2 thoughts on “A Thousand Years

  1. My husband and I have been trying to create a family for the past 8 years. Through years of failed medical treatments and now through adoption. We were matched with our BM three weeks before he was to be born. We ran around spending thousands of dollars getting everything we would need (why buy it earlier if it were to never work out). Two weeks ago birthday came and both us and our families were overwhelmed with love. It was 8 years in the making. We were at the hospital holding and loving the little guy when our BM changed her mind. I am a crier but I have never heard a cry escape from my like I did in that hospital. We came home, my husband ran ahead of my inside to hide all of the baby stuff so I didn’t have to see it. I spent days laying on the floor of his nursery, surrounded by his things…I didn’t eat or sleep. It has been two weeks and I don’t feel much stronger. I have been writing down our journey so that, like you, my child could read our journey to him/her and, like you, I have struggled with how to write about this and how it has shaken my faith, destroyed my hope, and my fears of being unable to trust another BM in the future. I feel guilty like I should have been able to do or say something to have her feel more comfortable with us. I feel guilty that my families and my husband are hurting because of this, because if I didn’t have infertility issues, we would have a baby by now. The worst part is that I am adopted and talking to our BM helped to resolve some open issues in my own life. I thought this relationship could be so rewarding for all of us, and now we are left with nothing but an empty room and empty hearts.

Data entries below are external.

/-- The replies of the other forms of the requests that read, field by field in the order their rules give: READ ATTENTION (SUMMARY, GROUP), READ FAULTS
(POLICIES, MAP), READ CALLOUTS (RECORDS, PRINTER), READ TICKETS (JOB, ACCOUNT, PRINTER, STORE), READ TERMINALS (TERMINAL), READ SUPPLIES (PRINTER, LOW) and
READ STOCK (KIND); each is answered OK and changes nothing (R39, R58, R120, R141, R155, R170, R183). The bytes of two-valued, selector and seconds fields are
log entries 5, 8 and 9; the seconds left of a deadline that has passed log entry 10; sets and class bytes log entries 6 and 7; release outcomes log entry 27;
absent records and titles log entry 30; the level of ATTN, the counts and the follow-up log entry 35; positions in lists log entry 42; the order of
channels and of flags in lists log entries 57 and 58. -/
def Obligations.FurtherReadsReplyWithTheirRecords : Prop :=
  ∀ (s : State) (tag : Byte), s.device.running = true →
    let d := s.device
    let left := fun (width : Nat) (t : Option Time) => optBytes width (t.map (secondsLeft d.uptime))
    let counted := fun items : List (List Byte) => BitVec.ofNat 8 items.length :: items.flatten
    let reads := fun (c : Instr) (kind : Nat) (body reply : List Byte) =>
      exec c (s.offer kind tag body) = .next (s.reply (kind + 0x80) tag (0x00 :: reply) d)
    let set := fun (g : FlagGroup) (i : Nat) => Flag.all.filter fun f => f.group = g && (d.stamp f i).isSome
    let at_ := fun (g : FlagGroup) (start : Nat) => (List.range 128).filter fun i => start ≤ i && set g i ≠ []
    let record := fun (n : Nat) (c : Callout) => toBytes 1 n ++ toBytes 2 c.serial.toNat ++ toBytes 1 c.printer
      ++ counted (c.classes.members.map fun cls => toBytes 1 cls.number) ++ optBytes 2 c.firstCode
      ++ toBytes 4 (secondsSince d.uptime c.openedAt) ++ optBytes 4 (c.openedWall.map (·.toNat))
      ++ toBytes 1 c.phase.number ++ toBytes 1 c.level ++ left 4 c.deadline ++ toBytes 1 c.revisits
      ++ optBytes 2 (match c.phase with | .attended tech => some tech | _ => none)
    let target := fun t : Ticket => match t.target with
      | .printer p => toBytes 1 0 ++ toBytes 1 p
      | .group g => toBytes 1 1 ++ toBytes 1 g
    let admitted := fun t : Ticket => match t.phase with
      | .held => none
      | .queued a | .printing a _ _ => some a
    let flag := fun b : Option Bool => match b with
      | some x => [1, boolByte x]
      | none => [0, 0]
    let taken := fun t : Ticket => match t.phase with
      | .printing _ x _ => some x
      | _ => none
    let refusal := fun t : Ticket => optBytes 1 (t.lastRefusal.map ReleaseOutcome.number)
    reads .readAttention 0x02 [0] (toBytes 4 d.attention.counter.toNat ++ [if d.attnLow then 0 else 1]
      ++ [boolByte d.work.enables.global]
      ++ [FlagGroup.printer, .terminal, .callout, .job, .order, .account, .system].flatMap (fun g =>
        boolByte (d.groupEnabled g) :: toBytes (if g = .printer ∨ g = .terminal then 2 else 1)
          (d.setFlags.countP fun x => x.1.group = g))
      ++ (Flag.all.filter fun f => f.group ≠ .printer && f.group ≠ .terminal).flatMap fun f =>
        [boolByte (d.stamp f 0).isSome] ++ optBytes 4 ((d.stamp f 0).map (·.toNat)) ++ [boolByte (d.causeHolds f 0)])
    ∧ (∀ g start, g = .printer ∨ g = .terminal → start < 128 →
      reads .readAttention 0x02 [1, BitVec.ofNat 8 g.number, BitVec.ofNat 8 start]
        (counted (((at_ g start).take 32).map fun i => toBytes 1 i ++ counted ((set g i).map fun f =>
          toBytes 1 f.number ++ toBytes 4 ((d.stamp f i).getD 0).toNat ++ [boolByte (d.causeHolds f i)]))
        ++ optBytes 1 (at_ g start)[32]?))
    ∧ reads .readFaults 0x1B [1] (FaultClass.all.flatMap fun cls =>
      toBytes 1 (d.policy cls).mode.number ++ [boolByte (d.policy cls).callout] ++ toBytes 2 (d.policy cls).retryTime
        ++ toBytes 1 (d.policy cls).limit ++ toBytes 2 (d.policy cls).window ++ toBytes 2 (d.policy cls).response)
    ∧ reads .readFaults 0x1B [2] ((List.range 48).flatMap fun n => match d.mapEntry n with
      | none => toBytes 8 0
      | some x => 1 :: (toBytes 2 x.codeLow ++ toBytes 2 x.codeHigh ++ toBytes 1 x.cls.number
        ++ optBytes 1 (x.channel.map Channel.number)))
    ∧ reads .readCallouts 0x20 [0] (toBytes 2 d.calloutSerial.toNat ++ counted (d.calloutList.map fun x => record x.1 x.2))
    ∧ (∀ p, p < 128 → d.callouts.wf none = true →
      let rest := optBytes 1 (d.pendingList.findIdx? fun x => x.printer = p) ++ [boolByte (d.printer p).inService]
      (∀ n c, d.callout n = some c → c.printer = p → (∀ m k, d.callout m = some k → k.printer = p → m = n) →
        reads .readCallouts 0x20 [2, BitVec.ofNat 8 p] (1 :: record n c ++ rest))
      ∧ ((∀ n c, d.callout n = some c → c.printer ≠ p) →
        reads .readCallouts 0x20 [2, BitVec.ofNat 8 p] (0 :: toBytes 28 0 ++ rest)))
    ∧ (∀ n t, d.holds n t → 1 ≤ t.jobId → t.jobId < 2 ^ 32 →
      reads .readTickets 0x44 (0 :: toBytes 4 t.jobId) (toBytes 4 t.jobId ++ toBytes 2 n ++ toBytes 2 t.owner ++ target t
        ++ toBytes 2 t.mono ++ toBytes 2 t.colour ++ toBytes 2 t.sheets ++ toBytes 1 t.size.number
        ++ (match t.title with | some x => [1, BitVec.ofNat 8 x.length] ++ x | none => [0, 0])
        ++ toBytes 4 t.sequence.toNat ++ toBytes 4 (secondsLeft d.uptime t.expiry) ++ toBytes 1 t.phase.number
        ++ optBytes 1 ((admitted t).map (·.printer)) ++ optBytes 2 ((admitted t).map (·.reservation))
        ++ (match admitted t with
          | some a => 1 :: (toBytes 1 a.snapClass ++ toBytes 2 a.snapRates.rm ++ toBytes 2 a.snapRates.rc
            ++ toBytes 2 a.snapRates.rs ++ toBytes 2 a.snapRates.dc ++ toBytes 1 a.snapRates.lf ++ toBytes 1 a.snapRates.mc)
          | none => toBytes 12 0)
        ++ flag (taken t) ++ left 2 (match t.phase with | .printing _ _ x => some x | _ => none)
        ++ [boolByte t.reprint] ++ refusal t))
    ∧ (∀ a start, a < 4096 → start ≤ 63 →
      reads .readTickets 0x44 (1 :: (toBytes 2 a ++ toBytes 1 start)) (toBytes 1 (d.accountTotals a).held
        ++ counted ((((d.ticketsOf a).drop start).take 16).map fun x => toBytes 4 x.2.jobId ++ toBytes 2 x.1
          ++ toBytes 1 x.2.phase.number ++ target x.2 ++ optBytes 1 ((admitted x.2).map (·.printer)) ++ refusal x.2))
      ∧ (d.ticketsOf a).Pairwise (fun x y => x.2.sequence.toNat ≤ y.2.sequence.toNat)
      ∧ ∀ x, x ∈ d.ticketsOf a ↔ x ∈ d.ticketList ∧ x.2.owner = a)
    ∧ (∀ p, p < 128 → (∀ n ∈ d.queue p, d.ticket n ≠ none) →
      reads .readTickets 0x44 [2, BitVec.ofNat 8 p] (counted ((d.queue p).map fun n => match d.ticket n with
          | some t => toBytes 4 t.jobId ++ toBytes 2 n ++ toBytes 1 t.phase.number ++ flag (taken t)
          | none => [])
        ++ optBytes 1 (d.waiting.findIdx? fun q => q = p)))
    ∧ (let inPhase := fun k : Nat => d.ticketList.countP fun x => x.2.phase.number = k
      reads .readTickets 0x44 [4] (toBytes 2 d.ticketList.length ++ toBytes 2 (inPhase 0) ++ toBytes 2 (inPhase 1)
        ++ toBytes 1 (inPhase 2) ++ toBytes 4 d.nextSequence.toNat ++ toBytes 1 d.work.completionMinutes
        ++ toBytes 2 d.work.stallTime ++ counted (d.waiting.map (toBytes 1)) ++ toBytes 1 d.removals.length
        ++ toBytes 1 d.removalsDropped))
    ∧ (∀ line a, line < 4 → 1 ≤ a → a ≤ 32 →
      let t := d.terminal (line * 32 + a - 1)
      let r := d.terminalSettings (line * 32 + a - 1)
      reads .readTerminals 0x4A [1, BitVec.ofNat 8 line, BitVec.ofNat 8 a] ([boolByte r.configured] ++ toBytes 1 r.printer
        ++ optBytes 4 r.expected ++ toBytes 1 t.presence.number
        ++ optBytes 1 (if t.presence = .joining then some t.joinPolls else none)
        ++ optBytes 1 (if t.presence = .present then some (t.window.count true) else none) ++ left 1 t.lostDeadline
        ++ optBytes 4 t.joinedSerial ++ optBytes 4 t.refusedSerial ++ ([if t.ack then 1 else 0] : List Byte)
        ++ optBytes 1 (t.pending.map fun x => x.screen.number)
        ++ (match t.follow with
          | some (x, .welcome) => 1 :: toBytes 1 (secondsLeft d.uptime x) ++ [0]
          | some (x, .jobList _) => 1 :: toBytes 1 (secondsLeft d.uptime x) ++ [1]
          | none => [0, 0, 0])
        ++ toBytes 1 t.session.number ++ optBytes 2 t.session.account
        ++ optBytes 1 (match t.session with | .listing _ _ page _ => some page | _ => none) ++ left 1 t.session.idle))
    ∧ (∀ p, p < 128 → d.configured p = true →
      let x := d.printer p
      reads .readSupplies 0x51 [0, BitVec.ofNat 8 p] (Channel.all.flatMap (fun ch =>
          let f := d.forecast p ch
          [boolByte ((d.settings p).channels.get ch)] ++ optBytes 1 ((d.settings p).kinds.get ch)
            ++ [boolByte (x.marks.get ch)] ++ optBytes 1 f.p ++ optBytes 1 f.pk ++ toBytes 4 f.anchor ++ optBytes 2 f.rate
            ++ optBytes 2 f.lastSample ++ optBytes 2 f.days ++ [boolByte f.consuming])
        ++ optBytes 2 x.throughputAll ++ optBytes 2 x.throughputColour ++ toBytes 4 x.dailyAll ++ toBytes 4 x.dailyColour
        ++ [boolByte (d.isLow p), boolByte (d.isOut p)]))
    ∧ (d.work.printers.wf {} = true → (∀ p, d.configured p = true → p < 128) →
      let near := fun p => Channel.all.filter fun ch => (d.settings p).channels.get ch
        && (d.forecast p ch).days.any (· ≤ d.work.forecast.lowWarning)
      reads .readSupplies 0x51 [1] (counted (((List.range 128).filter fun p => d.live p && near p ≠ []).map fun p =>
        toBytes 1 p ++ counted ((near p).map fun ch =>
          toBytes 1 ch.number ++ optBytes 2 (d.forecast p ch).days ++ optBytes 1 (d.forecast p ch).p))))
    ∧ (∀ k, k < 16 →
      let r := d.kindSettings k
      reads .readStock 0x5E [0, BitVec.ofNat 8 k] ([boolByte r.configured] ++ toBytes 4 r.supplier
        ++ toBytes 1 r.reorderPoint ++ toBytes 1 r.orderUpTo ++ toBytes 1 r.packSize ++ toBytes 1 r.leadTime
        ++ toBytes 1 r.grace ++ toBytes 2 (d.kind k).onHand ++ [boolByte (d.kind k).hold, boolByte (d.kind k).blocked]
        ++ toBytes 2 (d.onOrder k) ++ toBytes 2 (d.demand k)
        ++ toBytesInt 2 ((d.kind k).onHand + d.onOrder k - d.demand k)
        ++ counted ((d.demandChannels k).map fun x => toBytes 1 x.1 ++ toBytes 1 x.2.1.number ++ optBytes 2 (some x.2.2))))
end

The fact that Sunday is mother’s day only seems to compound my sadness. There are several pregnant people that work with me and once their children are born I will be the only one at work without a child. I feel isolated every way I turn.

    Then, I found your blog. Incredibly I see my feelings reflected in your words. It is one thing to talk to people with failed adoptions, because those people have come through it on the other side with a child. Right now, it is though I was walking alone…then I found this blog. It gives me some solace to know, out there, right now, is a “mother-to-be” out there with the same hurt and same feelings. That I am not really alone.

    I pray that your child finds you, as soon as possible and that your family is made whole so very soon. I pray for your comfort. I pray for your hope and for a full heart.

    • I’m so so sorry you had to go through that. As heartbreaking as this failed match was for us, we were “lucky” I guess in that we never held her. But letting go of the relationship we developed with BM over 4 months was anything but easy. It’s really helpful for me to write everything out, even if it’s not always something I can post. I would never wish this pain on anyone, but it is comforting in a way knowing I’m not alone. I hope you’re able to find peace with everything, especially tomorrow. Praying your little one comes home soon.